Question 11.4: The probability of an individual being hospitalized during t......
The probability of an individual being hospitalized during the year is P(H) = 0.15 = 15%, and once hospitalized the charges X have a continuous probability density function f_{X} \left(x\,|\,H=1\right)=0.1e^{-0.1x} for x > 0.
Determine the expected value, standard deviation and the ratio of the standard deviation to the mean of hospital charges.

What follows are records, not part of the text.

-- ==== Sys2Proof/Syntax.lean ====
section
/-! DEFINITION. The commands: one constructor per row of spec/opcode_table.json, with what the surroundings bring to it
(a register offset and value, a frame, a descriptor's payload as read from host memory, the party that writes). -/

namespace Sys2Proof
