/-- The registers of the 1 MiB block at 0x400000 of BAR0. -/
def regBlock4 : List RegDesc := [
  ⟨TK_CTRL, [], [{ rw := 0x71, reset := 0x20 }]⟩,
  ⟨TK_STATUS, [], [{ w1c := 0x78 }]⟩,
  ⟨TK_STAGED, [], [{}]⟩,
  ⟨TK_PERIOD_NS, [], [{ rw := 0x7FFFFFF, reset := 0x4C4B40 }]⟩,
  ⟨TK_PERIOD_FRAC, [], [{ rw := 0xFFFFFFFF }]⟩,
  ⟨TK_PHASE_NS, [], [{ rw := 0x7FFFFFF }]⟩,
  ⟨TK_TICK_NO, [], [{}, {}]⟩,
  ⟨TK_BOUND_FRAC, [], [{}]⟩,
  ⟨TK_BOUND_NS, [], [{}]⟩,
  ⟨TK_BOUND_SEC_LO, [], [{}]⟩,
  ⟨TK_BOUND_SEC_HI, [], [{}]⟩,
  ⟨TK_PHASES, [], [{ rwt := 0x3FF03FF, reset := 0x3B60320 }]⟩,
  ⟨TK_REL_GUARD, [], [{ rwt := 0x3FFFF, reset := 0xC350 }]⟩,
  ⟨TK_COLL_OFS, [], [{ rwt := 0xFFFFF, reset := 0x4E20 }]⟩,
  ⟨TK_GAIT, [], [{ rw := 0xFFFF }]⟩,
  ⟨TK_OVR_LIMIT, [], [{ rw := 0xFF, reset := 8 }]⟩,
  ⟨TK_OVR_CNT, [], [{ cor := 0xFFFFFFFF }]⟩,
  ⟨TK_OVR_SEG, [], [{ cor := 0xFFFFFFFF }]⟩,
  ⟨TK_OVR_LAST, [], [{}, {}]⟩,
  ⟨TK_CHG_TICK, [], [{}, {}]⟩,
  ⟨TK_REALIGN_NS, [], [{}]⟩,
  ⟨TK_TEAM_STAT 0, [(4, 16)], [{ cor := 0xFFFFFFFF }]⟩]

/-- The registers of the 1 MiB block at 0x500000 of BAR0. -/
def regBlock5 : List RegDesc := [
  ⟨FE_LEASE_CTRL, [], [{ rw := 1 }]⟩,
  ⟨FE_LEASE_VIOL, [], [{ cor := 0xFFFFFFFF }]⟩,
  ⟨FE_LAYER_GEN 0, [(4, 1024)], [{}]⟩,
  ⟨FE_XFER_CTRL, [], [{ rw := 0xFFFF, reset := 0x3E8 }]⟩,
  ⟨FE_LYR_DRAM_BASE, [], [{ rwl := 0xFFE00000 }, { rwl := 0xFFFFFFFF }]⟩,
  ⟨FE_LYR_DRAM_SIZE, [], [{ rwl := 0xFFE00000 }, { rwl := 0xFFFFFFFF }]⟩,
  ⟨FE_LYR_DRAM_FREE, [], [{}, {}]⟩,
  ⟨FE_STRM_CTRL 0, [(0x40, 16)], [{ rw := 0x7F, reset := 0x10 }]⟩,
  ⟨FE_STRM_FMT 0, [(0x40, 16)], [{ rw := 0xFF3, reset := 0x10 }]⟩,
  ⟨FE_STRM_SIZE 0, [(0x40, 16)], [{ rw := 0xFFFFFFFF, reset := 0x4380780 }]⟩,
  ⟨FE_STRM_UDP 0, [(0x40, 16)], [{ rw := 0x7FFFFF, reset := 0x60138C }]⟩,
  ⟨FE_STRM_DST 0 0, [(0x40, 16), (4, 4)], [{ rw := 0xFFFFFFFF }]⟩,
  ⟨FE_STRM_SRC 0, [(0x40, 16)], [{ rw := 0xFFFFFFFF }]⟩,
  ⟨FE_STRM_LAT 0, [(0x40, 16)], [{ rw := 0xFFFFF, reset := 0x61A8 }]⟩,
  ⟨FE_STRM_SKEW 0, [(0x40, 16)], [{ rw := 0x3FFF, reset := 0x7D0 }]⟩,
  ⟨FE_STRM_STAT 0, [(0x40, 16)], [{ w1c := 8 }]⟩,
  ⟨FE_STRM_PKT_LOST 0, [(0x40, 16)], [{ cor := 0xFFFFFFFF }]⟩,
  ⟨FE_STRM_PATH_LOST 0, [(0x40, 16)], [{ cor := 0xFFFFFFFF }]⟩,
  ⟨FE_STRM_LINE_REP 0, [(0x40, 16)], [{ cor := 0xFFFFFFFF }]⟩,
  ⟨FE_SACN_CTRL, [], [{ rw := 0x1F }]⟩,
  ⟨FE_CUE_CTRL, [], [{ rw := 0xFFFFF, reset := 0xA26D }]⟩,
  ⟨FE_CUE_DROP, [], [{ cor := 0xFFFFFFFF }]⟩,
  ⟨FE_DIVERGE, [], [{ cor := 0xFFFFFFFF }]⟩,
  ⟨FE_REP_MISM, [], [{ cor := 0xFFFFFFFF }]⟩,
  ⟨FE_MAP_DRAM_BASE, [], [{ rwl := 0xFFE00000 }, { rwl := 0xFFFFFFFF }]⟩,
  ⟨FE_MAP_DRAM_SIZE, [], [{ rwl := 0xFFE00000 }, { rwl := 0xFFFFFFFF }]⟩,
  ⟨FE_MAP_DRAM_FREE, [], [{}, {}]⟩,
  ⟨FE_SEG_COUNT, [], [{}]⟩,
  ⟨FE_COMP_USED, [], [{}]⟩,
  ⟨FE_CMP_COST, [], [{}, {}]⟩,
  ⟨FE_CMP_TIME, [], [{}]⟩,
  ⟨FE_STALL_NS, [], [{}]⟩,
  ⟨FE_CMP_BYTES, [], [{}, {}]⟩,
  ⟨FE_TC_MISS, [], [{}]⟩,
  ⟨FE_TC_HOST, [], [{}]⟩,
  ⟨FE_MAP_ABSENT, [], [{}]⟩,
  ⟨FE_FILL, [], [{}]⟩,
  ⟨FE_MAP_DRAM_LARGEST, [], [{}, {}]⟩,
  ⟨FE_CLR_TEMP_DEF, [], [{ rwt := 0xFFFF, reset := 0x1900 }]⟩,
  ⟨FE_CLR_TEMP_STALE, [], [{ rwt := 0xFFFF, reset := 0x3C }]⟩,
  ⟨FE_CLR_TRIM_CTRL, [], [{ rwt := 0x1FF, reset := 1 }]⟩,
  ⟨FE_CLR_CLIP, [], [{}]⟩,
  ⟨FE_CLR_STALE, [], [{}]⟩,
  ⟨FE_CUE_PEND, [], [{}]⟩]

/-- The registers of the 1 MiB block at 0x600000 of BAR0. -/
def regBlock6 : List RegDesc := [
  ⟨CRB_CTRL, [], [{ rwt := 3, wo := 4, reset := 2 }]⟩,
  ⟨CRB_CORR_TAU, [], [{ rwt := 0xFFFF, reset := 0x32 }]⟩,
  ⟨CRB_CORR_MAX, [], [{ rwt := 0xFFFFF, reset := 0xC350 }]⟩,
  ⟨CRB_RISE, [], [{ rwt := 0x1FFFF, reset := 0x28F }]⟩,
  ⟨CRB_STATUS, [], [{}]⟩,
  ⟨CRB_UNMET_CNT, [], [{ cor := 0xFFFFFFFF }]⟩,
  ⟨CRB_GLB_PRED, [], [{}]⟩,
  ⟨CRB_FP_PRED 0, [(4, 64)], [{}]⟩,
  ⟨CRB_FP_CORR 0, [(4, 64)], [{}]⟩,
  ⟨CRB_FP_VOLT 0, [(4, 64)], [{}]⟩,
  ⟨CRB_FP_SCALE 0 0, [(0x10, 64), (4, 4)], [{ reset := 0x10000 }]⟩,
  ⟨CRB_TEAM_PRED 0, [(4, 16)], [{}]⟩,
  ⟨CRB_TEAM_SCALE 0 0, [(0x10, 16), (4, 4)], [{ reset := 0x10000 }]⟩,
  ⟨CRB_GLB_SCALE 0, [(4, 4)], [{ reset := 0x10000 }]⟩]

The expected value of hospital charges is given by
E[X]~=~P\left({ H}\neq1\right)E\left[X\mid H\neq1\right]+P\left(H=1\right)E\left[X\mid H=1\right]= 0.85\mathrm{~*~0}+0.15\int_{0}^{\infty}x0.1e^{-0.1x}d x
= 0.15\int_{0}^{\infty}0.1x\ e^{-0.1x}d x
= 0.15(-x e^{-0.1x}|_{0}^{\infty}\;+\;\textstyle{\int_{0}^{\infty}}e^{-0.1x}d x)
= 0.15(0-10e^{-0.1x}|_{0}^{\infty})
= 1.5
Similarly, we may calculate E[X2] and then compute the variance from the formula:
\operatorname{Var}(X)=\sigma_{X}^{2}=E\left[X^{2}\right]\,-\,(E\left[X\right])^{2}E[X]^{2}~=~P\left({ H}\neq1\right)E\left[X^{2}\mid H\neq1\right]+P\left(H=1\right)E\left[X^{2}\mid H=1\right]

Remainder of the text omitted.